AI Risk Management: A Standards Profile for Agentic AI

by John Jenkins

March 18, 2026

Berkeley’s Center for Long-Term Cybersecurity recently published an “Agentic AI Risk Management Standards Profile.”  This excerpt from the Profile’s executive summary discusses what it’s intended to accomplish:

This paper introduces the Agentic AI Risk-Management Standards Profile (“Agentic AI Profile”), which aims to provide a targeted set of practices and controls for identifying, analyzing, and mitigating risks specific to agentic AI. The Agentic AI Profile is designed to complement the NIST AI Risk Management Framework (AI RMF) (NIST, 2023a) and functions as a specialized extension of the UC Berkeley General-Purpose AI Risk-Management Standards Profile (“GPAI Profile”).

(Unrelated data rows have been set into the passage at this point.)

-- ==== Sys2Proof/Certificates/Slice0/Obligations.lean ====
section
/-! DEFINITION. The statements for the provers.
A request's statement gives the whole next state: what it does not name stays as it was.
The reply that stands in it is sent in the same step, or, for a slow request, stays in hand (log entry 2). -/

open Sys2Proof Sys2Proof.Machine

/-! ### The queue, the links and the replies -/

/-- A step takes the command at the front of the queue (log entry 1). -/
def Obligations.StepTakesTheFrontCommand : Prop :=
  ∀ (c : Instr) (rest : List Instr) (s : State), s.pending = c :: rest → step s = exec c { s with pending := rest }

/-- On an empty queue a step sends the replies in hand that wait for no later event, each on its link and with its tag, and
behind each the replies that were due behind it, in their order; it changes nothing else. A reply on the control link that a
change of rate waits for is kept until the two rates are equal, and with a RESET in hand nothing is sent. Where a reply
would be the first frame of the control link, the ATTENTION frame goes before it (log entries 1, 2, 20 and 28). -/
def Obligations.AnEmptyQueueSendsTheReplies : Prop :=
  ∀ s : State, s.pending = [] →
    let due (l : Link) (q : InHand) : Prop := (∀ p, s.links.control.inHand = some p → p.ends ≠ .restart) ∧
      (l = .control → q.begun = true ∨ q.ends = .rateChange → s.settings.controlRate = s.links.rate)
    let leads : Prop := s.attn.first = true ∧ ∃ q, s.links.control.inHand = some q ∧ due .control q
    let lead : Sent := ⟨.control, s.attn.nextTag, .attention s.summary⟩
    let on (t : State) (l : Link) : List Sent := t.sent.filter fun f => decide (f.link = l)
    ∃ t, step s = .next t ∧ (∃ frames, t.sent = frames ++ s.sent) ∧
      t = { s with links := t.links, attn := t.attn, sent := t.sent } ∧ t.links.rate = s.links.rate ∧
      (leads → t.attn = { s.attn with waiting := false, first := false, nextTag := (s.attn.nextTag + 1) % 256 }) ∧
      (¬ leads → t.attn = s.attn) ∧
      ∀ l, (t.link l).receiver = (s.link l).receiver ∧
        ((s.link l).inHand = none → (t.link l).inHand = none ∧ on t l = on s l) ∧
        ∀ q, (s.link l).inHand = some q →
          let sent : List Sent :=
            (q.behind.map fun d => ⟨l, d.1, .reply d.2⟩).reverse ++ [⟨l, q.tag, .reply q.reply⟩]
          (¬ due l q → (t.link l).inHand = some q ∧ on t l = on s l) ∧
          (due l q → (t.link l).inHand = none ∧
            (l = .control → leads → on t l = sent ++ lead :: on s l) ∧
            (l ≠ .control ∨ ¬ leads → on t l = sent ++ on s l))

/-- Every command has a next state; it leaves the queue as it was, leaves no read outcome behind, and takes back no
frame that was sent. -/
def Obligations.EveryCommandHasANextState : Prop :=
  ∀ (c : Instr) (s : State), s.tape = [] →
    ∃ t, exec c s = .next t ∧ t.pending = s.pending ∧ t.tape = [] ∧ ∃ frames, t.sent = frames ++ s.sent

/-- Every request frame gets one reply, on its link and with its TAG: it is sent, or stays in hand to be sent later, or,
while another reply's frame is being sent there, is due behind it (log entry 2). The reply that would be the first frame of
the control link has the ATTENTION frame before it (log entry 28). -/
def Obligations.EveryRequestGetsOneReply : Prop :=
  ∀ (c : Instr) (l : Link) (kind : Nat) (h : Head) (len : Nat) (s : State),
    asRequest c = some (l, kind, h, len) →
      let begun : Bool := !h.slow || h.sending
      let leads : Prop := l = .control ∧ s.attn.first = true
      ∃ t r, exec c s = .next t ∧
        (∀ q, (s.link l).inHand = some q → q.begun = true → t.sent = s.sent ∧
          (t.link l).inHand = some { q with behind := q.behind ++ [(h.tag, r)] }) ∧
        ((∀ q, (s.link l).inHand = some q → q.begun = false) → ∃ summary,
          let led : List Sent := ⟨.control, s.attn.nextTag, .attention summary⟩ :: s.sent
          ((t.link l).inHand = (s.link l).inHand ∧ (¬ leads → t.sent = ⟨l, h.tag, .reply r⟩ :: s.sent) ∧
              (leads → t.sent = ⟨l, h.tag, .reply r⟩ :: led)) ∨
            ((s.link l).inHand = none ∧ (∃ e, (t.link l).inHand = some ⟨kind, h.tag, r, e, begun, []⟩) ∧
              (¬ leads ∨ begun = false → t.sent = s.sent) ∧ (leads → begun = true → t.sent = led)))

/-- A refused request changes the state of its link and, as its reply is sent, the frames of the Attention Unit, and no
other part of the state, CUT_REPORT, PLACE and PLACE_PAIR apart; the refusal is sent, stays in hand, or is due behind a
reply whose frame is being sent (log entry 2). -/
def Obligations.ARefusalChangesNoBlock : Prop :=
  ∀ (c : Instr) (l : Link) (kind : Nat) (h : Head) (len : Nat) (s t : State) (reason : Reason) (detail : Nat),
    asRequest c = some (l, kind, h, len) → mayActRefused c = false → exec c s = .next t →
      (∀ before, t.sent = ⟨l, h.tag, .reply (.refuse reason detail)⟩ :: before → t.sent ≠ s.sent →
        ∃ v, t = (s.putLink l v).answer l h.tag (.refuse reason detail)) ∧
      (∀ q, (s.link l).inHand = none → (t.link l).inHand = some q → q.reply = .refuse reason detail →
        ∃ v, t = (if q.begun then s.lead l else s).putLink l v) ∧
      ∀ q, (s.link l).inHand = some q → q.begun = true → ∃ v, t = s.putLink l v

While the GPAI Profile focuses on the risks inherent to large-scale models, the Agentic AI Profile addresses the risks that emerge when AI-based systems are granted the agency to act on behalf of users. It also draws on a growing body of technical, policy, and security research on AI agents, autonomy, and AI control.

The Agentic AI Profile is primarily for use by developers and deployers of agentic AI systems, including both single-agent and multi-agent systems built on general-purpose and domain-specific models. Policymakers, evaluators, and regulators can also use the Agentic AI Profile to assess whether agentic AI systems have been designed, evaluated, and deployed in line with leading risk-management practices.

The guidance provided by the Agentic AI Profile is intended to identify best practices to help govern the risks specific to agentic AI, and recognizes that due to agentic AI systems ability to make independent decisions and operate independently of human guidance, they require governance practices that are specifically tailored to manage their unique capabilities.